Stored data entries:
******
/-- The step that issues the bundle of one encoded instruction among zero words runs that bundle (R22, R37). -/
theorem step_issue_lone {s : State} {h n : Nat} {i : Instr} {ms : List Move} (ha : s.agenda = .issue h :: ms) (hw : WellFormed i = true)
    (hn : slotOf i = some n) (hp : pickOn { s with agenda := ms } (coreOf h) = some h) (hf : (s.ctx h).work.holdFault = false)
    (ho : (s.ctx h).work.overran = false) (hc : inCode { s with agenda := ms } (s.ctx h) (s.ctx h).pc = true)
    (hwords : ∀ j < 8, Sparse.get 0 (s.imageOf (s.ctx h).cont).code (((s.ctx h).pc - (s.ctx h).regs.image).toNat / 4 + j) =
      if j = n then encode i else 0) :
    decodeBundle ((List.range 8).map fun j => if j = n then encode i else 0) = .ok (loneBundle n i) ∧
      step s = andThen (runBundle h (loneBundle n i) { s with agenda := ms }) settle := by
  have hdec := decodeBundle_one n (slotOf_lt i n hn) i (decodeOfEncode.1 i n hw hn)
  refine ⟨hdec, ?_⟩
  have hread : (List.range 8).map (fun j => Sparse.get 0 (s.imageOf (s.ctx h).cont).code
      (((s.ctx h).pc - (s.ctx h).regs.image).toNat / 4 + j)) = (List.range 8).map fun j => if j = n then encode i else 0 :=
    List.map_congr_left fun j hj => hwords j (List.mem_range.mp hj)
  have hfetch : fetchBundle { s with agenda := ms } h = .ok (loneBundle n i) := fetchBundle_ok hc ((congrArg decodeBundle hread).trans hdec)
  rw [step_issue ha, issueBundle_picked hp hf ho hfetch]

/-- Settles O7: the step is one bundle's run, whose `nop`s change the focus alone; the end of a bundle is its context advanced, which landing
leaves; and what executes is looked up by the slots whose guard is on. -/
theorem stepRunsDecodedInstruction : Obligations.StepRunsDecodedInstruction := by
  refine ⟨?_, ?_, fun q b => ⟨fun k i => ?_, executing_keys_nodup q b⟩, fun s h b b' hs hl hb => runBundle_congr hs hl hb⟩
  · intro s h ms i n s' ha hw hn hp hf ho hc hwords
    have hn7 : n < 7 := slotOf_lt i n hn
    obtain ⟨hdec, hstep⟩ := step_issue_lone ha hw hn hp hf ho hc hwords
    refine ⟨loneBundle n i, hdec, loneBundle_slot hn7 i, hstep.trans ?_⟩
    have hfocus : exec i { beginBundle h s' with focusCtx := h, focusSlot := n, signal := .none } =
      exec i (refocus h n .none (beginBundle h s')) := rfl
    rw [hfocus]
    cases hx : exec i (refocus h n .none (beginBundle h s')) with
    | next t =>
      cases hs : t.signal with
      | none =>
        rw [runBundle_lone_effect hn7 hx hs]
        dsimp only
        rw [hs]
        rfl
      | waits =>
        rw [runBundle_lone_waits hn7 hx hs]
        dsimp only
        rw [hs]
        rfl
      | fault cls addr =>
        rw [runBundle_lone_fault hn7 hx hs]
        dsimp only
        rw [hs]
        rfl
    | fault f =>
      rw [runBundle_lone_stops hn7 hx (by simp)]
      rfl
    | refused f =>
      rw [runBundle_lone_stops hn7 hx (by simp)]
      rfl
  · intro s h before b es
    dsimp only
    have hflow := flow_finishBundle h before b es s
    obtain ⟨hissued, hlast⟩ := core_finishBundle h before b es s
    have hpc := pc_finishBundle h before b es s
    have hmiss := reusemiss_finishBundle h before b es s
    rw [slotMiss_eq, slotMiss_eq] at hmiss
    refine ⟨hflow.count, hflow.retired, hflow.branchTo, fun x hx => ?_, fun hx => ?_, hflow.stallLeft,
      fun hc n => nowCount_finishBundle h before b es s hc n, hissued, hlast, hmiss,
      fun x y => ?_⟩
    · rw [hx] at hpc
      exact hpc
    · rw [hx] at hpc
      exact hpc
    · have hregs := regs_finishBundle_reuse h before b es s x y
      simpa only [withReuse] using hregs
  · rw [mem_executing, guardOn_iff]

end Sys2Proof.Machine

/-! SUPPORT. The statement on float elements of vectors: what a vector slot with ready operands answers, the codes of a format in order,
`Round` of R79 on them, and the exact values of the float operations. -/

namespace Sys2Proof.Machine

/-! ### Vector operations on ready operands (R93, R118, R353) -/

section
variable {s : State} {d a : Reg} {b : VSrc} {srcs : List Reg}

theorem vectorOp_ready {bs : List VSrc} (h : s.VectorReady d srcs bs) (L : Nat) (mask : W64) (r : List W32 × Flags5) :
    vectorOp d srcs (bs.map s.here.checkVSrc) L mask r s = .next (s.vectorLands d srcs L mask r) := by
  obtain ⟨hd, hsrcs, hbs⟩ := h
  have hok : checks (s.here.checkDestV d :: srcs.map s.here.checkSrcV ++ bs.map s.here.checkVSrc) = .ok :=
    (checks_eq_ok _).mpr (by simpa [or_imp, forall_and] using ⟨hd, hsrcs, hbs⟩)
  rw [vectorOp, hok, under_ok]
  rfl

theorem vector1_ready (h : s.VectorReady d [a] []) (m : Reg3) (L : Nat) (f : W32 → LaneFlags) :
    vector1 d a m L f s = .next (s.vectorLands d [a] L (srcM s m) (maskedFlags (srcM s m) ((s.here.readSrcV a).map f))) :=
  vectorOp_ready h _ _ _
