-- ==== Sys2Proof/Proofs/ReadOnlySource.lean ====
section
/-! PROOF. A command's results depend on its operands, `CTRL`, the parameters and the source bytes alone (rules R16, R40,
R101, R296). Two relations carry the argument, on the states a command starts from and on those it ends in; each operation
of the common sequence (rule R100) leads from the first to the second. -/

namespace Sys2Proof.Machine

/-- The two states agree on all that a command may read. -/
structure SameInputs (s s' : State) : Prop where
  src : s'.src = s.src
  srcLen : s'.srcLen = s.srcLen
  dst : s'.dst = s.dst
  dstCap : s'.dstCap = s.dstCap
  width : s'.width = s.width
  height : s'.height = s.height
  ctrl : s'.ctrl = s.ctrl
  cfg : s'.cfg = s.cfg
  source : ∀ k < s.srcLen.toNat, sourceByte s' k = sourceByte s k

/-- The two states agree on every result and status register. -/
structure SameResultRegisters (t t' : State) : Prop where
  rLen : t'.rLen = t.rLen
  rAux : t'.rAux = t.rAux
  errCode : t'.errCode = t.errCode
  errInfo : t'.errInfo = t.errInfo
  cSums : t'.cSums = t.cSums
  status : t'.status = t.status

/-- The two states agree on the result registers and on the `RLEN` bytes of the result at `dst`. -/
structure SameResult (dst : Nat) (t t' : State) : Prop extends SameResultRegisters t t' where
  bytes : ∀ k < t.rLen.toNat, readByte t' (dst + k) = readByte t (dst + k)

namespace SameInputs

variable {s s' : State}

theorem readSource_eq (h : SameInputs s s') : readSource s' = readSource s := by
  refine List.ext_getElem (by simp [h.srcLen]) fun k _ hk => ?_
  have hsource : sourceByte s' k = sourceByte s k := h.source k (by simpa using hk)
  simpa only [readSource, memRead_getElem, srcAddr, sourceByte] using hsource

theorem addressesOk_eq (h : SameInputs s s') : addressesOk s' = addressesOk s := by
  unfold addressesOk regionInMemory srcAddr srcCount dstAddr dstCount
  rw [h.src, h.srcLen, h.dst, h.dstCap, h.cfg]

theorem operandsOverlap_eq (h : SameInputs s s') : operandsOverlap s' = operandsOverlap s := by
  simp only [operandsOverlap, srcAddr, srcCount, dstAddr, dstCount, h.src, h.srcLen, h.dst, h.dstCap]

end SameInputs

/-- An error end takes nothing from the state it is raised on, and leaves no result bytes. -/
theorem raise_sameResult (code : ErrCode) (info computed : Word) (dst : Nat) (s s' : State) :
    SameResult dst (raise code info computed s) (raise code info computed s') where
  rLen := rfl
  rAux := rfl
  errCode := rfl
  errInfo := rfl
  cSums := rfl
  status := rfl
  bytes := fun _ hk => absurd hk (Nat.not_lt_zero _)

/-- A success end overwrites every byte of the result, so the memory before it does not show there. -/
theorem succeed_sameResult (out : List Byte) (aux stored : Word) (mismatch : Bool) {s s' : State} (h : s'.dst = s.dst) :
    SameResult s.dst.toNat (succeed out aux stored mismatch s) (succeed out aux stored mismatch s') where
  rLen := rfl
  rAux := rfl
  errCode := rfl
  errInfo := rfl
  cSums := rfl
  status := rfl
  bytes := fun k hk => by
    have hlen : k < out.length := by
      rw [succeed_rLen, BitVec.toNat_ofNat] at hk
      exact hk.trans_le (Nat.mod_le _ _)
    calc readByte (succeed out aux stored mismatch s') (s.dst.toNat + k)
        = readByte (succeed out aux stored mismatch s') (s'.dst.toNat + k) := by rw [h]
      _ = out[k] := readByte_succeed_inside out aux stored mismatch s' k hlen
      _ = readByte (succeed out aux stored mismatch s) (s.dst.toNat + k) :=
          (readByte_succeed_inside out aux stored mismatch s k hlen).symm

theorem endCommand_ok (out : List Byte) (aux stored : Word) (mismatch : Bool) (s : State) :
    endCommand (.ok out aux stored mismatch) s =
      if s.dstCap.toNat < out.length then raise .dstCapacity 0 0 s else succeed out aux stored mismatch s := rfl

/-- Steps 9 to 12 of rule R100: what the unit function answered decides the results, given `DST` and `DSTCAP`. -/
theorem endCommand_sameResult (r : UnitResult) {s s' : State} (hdst : s'.dst = s.dst) (hcap : s'.dstCap = s.dstCap) :
    SameResult s.dst.toNat (endCommand r s) (endCommand r s') := by
  cases r with
  | err code info computed => exact raise_sameResult code info computed _ s s'
  | ok out aux stored mismatch =>
    rw [endCommand_ok, endCommand_ok, hcap]
    split
    · exact raise_sameResult .dstCapacity 0 0 _ s s'
    · exact succeed_sameResult out aux stored mismatch hdst

/-- The common sequence makes the same checks on both states and hands the unit function the same source bytes. -/
theorem runUnit_sameResult (unit : List Byte → UnitResult) {s s' : State} (h : SameInputs s s') :
    SameResult s.dst.toNat (runUnit unit s) (runUnit unit s') := by
  simp only [runUnit, h.addressesOk_eq, h.operandsOverlap_eq, h.readSource_eq]
  split
  · exact raise_sameResult .addr 0 0 _ s s'
  · split
    · exact raise_sameResult .overlap 0 0 _ s s'
    · exact endCommand_sameResult _ h.dst h.dstCap

/-- `SIZE` reads `WIDTH` and `HEIGHT` alone. It claims no result bytes: its `RLEN` counts bytes it does not write. -/
theorem runSize_sameResultRegisters (fmt : PixelFormat) {s s' : State} (h : SameInputs s s') :
    SameResultRegisters (runSize fmt s) (runSize fmt s') := by
  simp only [runSize, h.width, h.height]
  split
  · exact (raise_sameResult .unimplementedFormat 0 0 0 s s').toSameResultRegisters
  · split
    · exact (raise_sameResult .arith 0 0 0 s s').toSameResultRegisters
    · exact ⟨rfl, rfl, rfl, rfl, rfl, rfl⟩

/-- A command with regions gives the same result on states with the same inputs: its unit function takes no other
argument than those on which they agree. -/
theorem exec_memory_command_sameResult {i : Instr} (hi : i ∈ usesMemory) {s s' t : State} (h : SameInputs s s')
    (hexec : exec i s = .next t) : ∃ t', exec i s' = .next t' ∧ SameResult s.dst.toNat t t' := by
  obtain ⟨unit, hunit⟩ := exec_memory_command i hi
  rw [hunit s] at hexec
  cases hexec
  refine ⟨_, hunit s', ?_⟩
  simp only [strictBit, dstCount, h.cfg, h.ctrl, h.dstCap, h.width, h.height]
  exact runUnit_sameResult _ h

/-- Every command gives the same result registers on states with the same inputs, and the same result bytes where it has
a destination region. -/
theorem exec_command_sameResult {i : Instr} (hi : i.isCommand = true) {s s' t : State} (h : SameInputs s s')
    (hexec : exec i s = .next t) :
    ∃ t', exec i s' = .next t' ∧ SameResultRegisters t t' ∧ (i ∈ usesMemory → SameResult s.dst.toNat t t') := by
  by_cases hmem : i ∈ usesMemory
  · obtain ⟨t', hexec', hsame⟩ := exec_memory_command_sameResult hmem h hexec
    exact ⟨t', hexec', hsame.toSameResultRegisters, fun _ => hsame⟩
  · obtain ⟨fmt, hsize⟩ := (exec_command_cases i hi).resolve_left hmem
    rw [hsize s] at hexec
    cases hexec
    exact ⟨_, hsize s', runSize_sameResultRegisters fmt h, fun hmem' => absurd hmem' hmem⟩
******
### YOUR OBJECTIVE
Reproduce all lines from the records above that include the word "work".

### WRITTEN SOLUTION
    (hn : slotOf i = some n) (hp : pickOn { s with agenda := ms } (coreOf h) = some h) (hf : (s.ctx h).work.holdFault = false)
    (ho : (s.ctx h).work.overran = false) (hc : inCode { s with agenda := ms } (s.ctx h) (s.ctx h).pc = true)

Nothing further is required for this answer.